Her jaw dropped. His logic was infuriating—and impeccable. Was it possible she was wrong about her grandfather?

But…the house. The house was a grand old dame, heavy with history and memories. The record player in the lounge was the beating heart at its centre, the soundtrack to their lives. The music he and grandma had danced to after dinner, every night, lost in their own world as the crackly ancient tracks whispered into the wallpaper-lined room. Everything was just as it had been when they’d first married, with the exception of a few mobility aids Maddie had gotten installed in recent years. Her grandfather was still fit and strong, but he was a little less sure on his feet, a little more prone to slips. She had come home six months ago to find him with a gash on his forehead, and he hadn’t been sure how it had happened. A concussion had been diagnosed at the local doctor’s surgery—Maddie had made sure the handles and railings were installed the very next day, along with ensuring her grandfather wore a device that would call her at the press of a button, if he ever hurt himself again.

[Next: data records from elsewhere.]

/-- The sections of an image. -/
def sectionsOf (img : Bytes) : List Section :=
  (List.range (descN img 12 2)).map fun i =>
    let e := 256 + 32 * i
    ⟨descN img e 1, descN img (e + 4) 4, descN img (e + 8) 8, descN img (e + 16) 8, descN img (e + 1) 3 == 0 && descN img (e + 24) 8 == 0⟩

/-- The data of a section. -/
def Section.data (x : Section) (img : Bytes) : Bytes := sliceBytes img x.off x.len

/-- A section lies inside the image and its reserved fields are zero (R327, R329). -/
def Section.ok (x : Section) (imageLen dsl : Nat) : Bool :=
  x.clean && decide (1 ≤ x.kind) && decide (x.kind ≤ 4)
    && (if x.kind = 3 then x.off == 0 else decide (x.off + x.len ≤ imageLen))
    && (if x.kind = 2 ∨ x.kind = 3 then decide (x.target + x.len ≤ dsl) else true)

/-- A section's target is mapped for its function (R328): CODE in pages that become R and X, SHARED_INIT in writable ones. -/
def State.sectionMapped (s : State) (func : Nat) (x : Section) : Bool :=
  if x.kind = 1 then (xfault s.xlate func .r (piecesOf x.target x.len)).isNone
  else if x.kind = 4 then (xfault s.xlate func .w (piecesOf x.target x.len)).isNone
  else true

/-- The loader accepts an image for a function (R329), its decode-table fingerprint aside. -/
def State.imageOk (s : State) (func : Nat) (d : Bytes) : Bool :=
  let n := descN d 40 8
  let fl := descN d 10 2
  let ds := descN d 32 4
  let rs := descN d 36 4
  let lay := stackLayout ds rs
  let img := d.take n
  d.take 8 == flockMagic && descN d 8 2 == 1 && decide (fl ≤ 1) && decide (1 ≤ descN d 12 2) && decide (descN d 12 2 ≤ 64)
    && descN d 14 2 == 0 && ((sliceBytes d 112 144).all (· == 0)) && (fl == 1 || (sliceBytes d 48 32).all (· == 0))
    && ds % 64 == 0 && decide (128 ≤ ds) && rs % 72 == 0 && decide (144 ≤ rs) && decide (ds + rs + 64 + 72 ≤ 0x1E000)
    && decide (n ≤ d.length) && decide (256 + 32 * descN d 12 2 ≤ n)
    && ((sectionsOf img).all fun x => x.ok n lay.1 && s.sectionMapped func x)
    && sha256 (overlay img 80 (List.replicate 32 0)) == sliceBytes d 80 32

/-- The clusters that hold a core of a function. -/
def clustersOf (f : Fn) : List Nat := ((coresOf f.p.cores).map (· / 8)).eraseDups

/-- An image's fingerprint is that of every cluster of its function (R329, R476). -/
def State.tableOk (s : State) (f : Fn) (d : Bytes) : Bool :=
  descN d 10 2 == 0 || (clustersOf f).all fun c => match s.clusters.toList[c]? with
    | some k => k.fingerprint == sliceBytes d 48 32
    | none => false

/-- Copy the CODE and SHARED_INIT sections of an image (R328). -/
def State.copySections (s : State) (func : Nat) (img : Bytes) : State :=
  ((sectionsOf img).filter fun x => x.kind == 1 || x.kind == 4).foldl (fun t x =>
    { t with mem := xwriteAux t.xlate func (piecesOf x.target x.len) (x.data img) t.mem }) s

/-- A compute or memory namespace command of the function's own namespace. -/
def State.ownNs (s : State) (c : Cmd) (base : Nat) : Option Fn := if c.nsid = base + c.fn then s.fn c.fn else none

/-- A function's slot holds an image, its sections copied; it is not active yet (R476). -/
def State.placeProg (s : State) (fn slot : Nat) (img : Bytes) : State :=
  (s.copySections fn img).setHost fun h =>
    { h with progs := h.progs.filter (fun p => !(p.fn == fn && p.slot == slot)) ++ [⟨fn, slot, img, false⟩] }

/-- An image of a function is checked and taken (R328, R329, R476). Its conditions are recorded in core 0's page (log entry 75). -/
def State.loadProgram (s : State) (c : Cmd) (slot : Nat) (data : Bytes) : State :=
  match s.ownNs c 0x400 with
  | none => s.completeAdmin c Nv.badNs
  | some f =>
    if 16 ≤ slot then s.completeAdmin c Nv.badField
    else if !s.imageOk c.fn data then
      (s.record 0x100 E.CROOK_IMAGE_BAD (crookInfo 0 c.fn) c.fn).completeAdmin c Nv.badField
    else if !s.tableOk f data then
      (s.record 0x100 E.CROOK_TABLE_MISMATCH (crookInfo 0 c.fn) c.fn).completeAdmin c Nv.table
    else
      match (s.placeProg c.fn slot (data.take (descN data 40 8))).remap f with
      | none => ((s.pulse 0xB2 Ev.XLATE.TABLE_FULL).record 0xB2 E.XLATE_TABLE_FULL (c.fn % 512) c.fn).completeAdmin c Nv.noCapacity
      | some u => u.completeAdmin c Nv.ok

/-- A microcode load writes a cluster that holds a core of the function (R374). -/
def State.loadBlocks (s : State) (fn : Nat) : Bool :=
  match s.mcLoad, s.fn fn with
  | some m, some f => (clustersOf f).contains m.cluster
  | _, _ => false

/-- LOAD_PROGRAM (R328, R329, R374, R476): one that arrives during a microcode load of its cluster waits. -/
def execLoadProgram (c : Cmd) (slot : Nat) (data : Bytes) (s : State) : Out :=
  if !s.adminReady c.fn then .next s
  else if s.loadBlocks c.fn then .next (s.await c (.program slot data)) else .next (s.loadProgram c slot data)

/-- A program in a slot of a function. -/
def State.prog (s : State) (fn slot : Nat) : Option ProgSlot := s.host.progs.find? fun p => p.fn == fn && p.slot == slot

/-- PROGRAM_ACTIVATION_MANAGEMENT (R476). -/
def execProgramActivation (c : Cmd) (slot : Nat) (act : Bool) (s : State) : Out :=
  if !s.adminReady c.fn then .next s
  else match s.ownNs c 0x400, s.prog c.fn slot with
  | none, _ => .next (s.completeAdmin c Nv.badNs)
  | some _, none => .next (s.completeAdmin c Nv.badField)
  | some _, some _ =>
    .next ((s.setHost fun h => { h with progs := h.progs.map fun p =>
      if p.fn == c.fn && p.slot == slot then { p with active := act } else p }).completeAdmin c Nv.ok)

/-- The idle cores of a function: granted, without a program, not parked, in a cluster that no load writes (R477); a program load is one
of the ways out of HALTED (R316). -/
def State.idleCores (s : State) (f : Fn) : List Nat :=
  (coresOf f.p.cores).filter fun c => match s.cores.toList[c]? with
    | some k => (k.state == .stopped || k.state == .halted) && k.prog.isNone && (match s.mcLoad with | some m => m.cluster != c / 8 | none => true)
    | none => false

/-- A core that starts an image: zeroised, then laid out (R314, R330), with the monitor's entry in TRAPVEC (R333). -/
def startedCore (k : Core) (img : Bytes) (monitor : BitVec 48) (cmd : CmdKey) (index n : Nat) : Core :=
  let local_ := ((sectionsOf img).filter (·.kind == 2)).foldl (fun m x => memWriteN m x.target (x.data img)) ([] : List (Nat × Byte))
  { k.layStacks (descN img 32 4) (descN img 36 4) with
           state := .running, pc := BitVec.ofNat 48 (descN img 16 8), lp := 0, status := 0, cycle := 0, insns := 0, ds := [BitVec.ofNat 64 n, BitVec.ofNat 64 index],
           rs := [], mem := local_, dcache := [], icache := [], utlb := [], upsets := [], wait := none,
           trapvec := monitor, trapcause := 0, trappc := 0,
           prog := some ⟨descN img 24 8, descN img 10 2 == 1, sliceBytes img 48 32, false, cmd, index, none, 0⟩ }

/-- A core starts an image: the transfer to an ENTRY that no core may go to traps (R295, R299), and the monitor acts on it. -/
def State.startImage (s : State) (c : Nat) (img : Bytes) (cmd : CmdKey) (index n : Nat) : State :=
  if h : c < 72 then
    let c : Fin 72 := ⟨c, h⟩
    let k := startedCore s.cores[c] img s.pwr.fw.monitor cmd index n
    match (⟨s, c, k, 0, none, none, 0⟩ : Ctx).goto (descN img 16 8) with
    | .error t => s.trapped c k t k.pc
    | .ok x => s.setCore c x.k
  else s

/-- EXECUTE_PROGRAM (R330, R477): slot and range set in CDW10, bytes of parameter data in CDW11 (log entry 67). -/
def execExecuteProgram (k : CmdKey) (s : State) : Out :=
  match s.hcmd k with
  | none => .next s
  | some h =>
    if h.phase ≠ .ready then .next s
    else match s.ioNs h.x, s.fn k.fn with
      | none, _ => .next (s.completeCmd k Nv.badNs)
      | _, none => .next (s.completeCmd k Nv.badNs)
      | some ns, some f =>
        if ns.kind ≠ .compute then .next s
        else if ns.nsid ≠ 0x400 + k.fn then .next (s.completeCmd k Nv.badNs)
        else if s.offline then .next (s.completeCmd k Nv.offline)
        else
          let len := h.x.cdw11
          match s.prog k.fn (h.x.cdw10 % 65536), assoc f.ranges (h.x.cdw10 / 65536) with
          | some p, some (r :: _) =>
            let data := s.fromHost k.fn h.x.dptr len
            let n := leNat (data.take 2)
            if !p.active || decide (4096 < len) || decide (len < 2) || decide (dptrLen h.x.dptr < len) || decide (r.len < len)
                || n == 0 || decide ((coresOf f.p.cores).length < n) then .next (s.completeCmd k Nv.badField)
            else
              let idle := s.idleCores f
              if idle.length < n then .next (s.completeCmd k Nv.held)
              else
                let t := { s with mem := s.mem.write .dram (f.dramBase + r.start) data }
                let t := (idle.take n).zipIdx.foldl (fun t c => t.startImage c.1 p.image k c.2 n) t
                .next ((t.modCmd k fun x => { x with phase := .running }).hostActive)
          | _, _ => .next (s.completeCmd k Nv.badField)

/-- The cores that run a command's program. -/
def State.progCores (s : State) (k : CmdKey) : List (Nat × ProgRun) :=
  s.cores.toList.zipIdx.filterMap fun c => c.1.prog.bind fun p => if p.cmd = k ∧ 8 ≤ c.2 then some (c.2, p) else none

/-- The cores of a program are idle again. -/
def State.freeCores (s : State) (k : CmdKey) : State :=
  (s.progCores k).foldl (fun t c => t.modCore c.1 fun x => { x with prog := none, state := if x.state = .parked then .parked else x.state }) s

/-- The first program of a function all of whose cores have ended. -/
def State.endedProg (s : State) (fn : Nat) : Option CmdKey :=
  let ks := s.cores.toList.filterMap fun c => c.prog.bind fun p => if p.cmd.fn = fn then some p.cmd else none
  ks.find? fun k => (s.progCores k).all fun c => c.2.ended.isSome

/-- PROGRAM_CORES_ENDED (R477): the result of index 0, or the index of the first core that stopped. -/
def execProgramCoresEnded (fn : Nat) (s : State) : Out :=
  match s.endedProg fn with
  | none => .next s
  | some k =>
    let cs := (s.progCores k).map (·.2)
    let stops := cs.filter fun p => p.ended == some none
    let t := s.freeCores k
    match stops with
    | p :: ps => .next (t.completeCmd k Nv.stopped (ps.foldl (fun m q => if q.rank < m.rank then q else m) p).index)
    | [] =>
      let v := match cs.find? (·.index == 0) with | some ⟨_, _, _, _, _, _, some (some w), _⟩ => w.toNat | _ => 0
      .next (t.completeCmd k Nv.ok (v % 2 ^ 32) (v / 2 ^ 32))

/-! ### Memory range sets -/

/-- A set of ranges is legal (R478): up to 32 ranges of the function's namespace, in whole 4 KiB pages (log entry 76). -/
def rangesOk (fn : Nat) (rs : List MemRange) : Bool :=
  decide (rs.length ≤ 32) && rs.all fun r => r.nsid == 0x600 + fn && r.start % 4096 == 0 && r.len % 4096 == 0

“Is this what you do?” She asked, turning it back on him. “Do you undermine people until they’re so confused they sell out of a misplaced sense of altruism? As if it would be the ‘best thing’ for my grandpa? He’d be bereft without that house, Rocco. Bereft.”

“Him, or you?”

“Don’t act as though you know me.”

“You’re not the first overly sentimental homeowner I’ve dealt with.”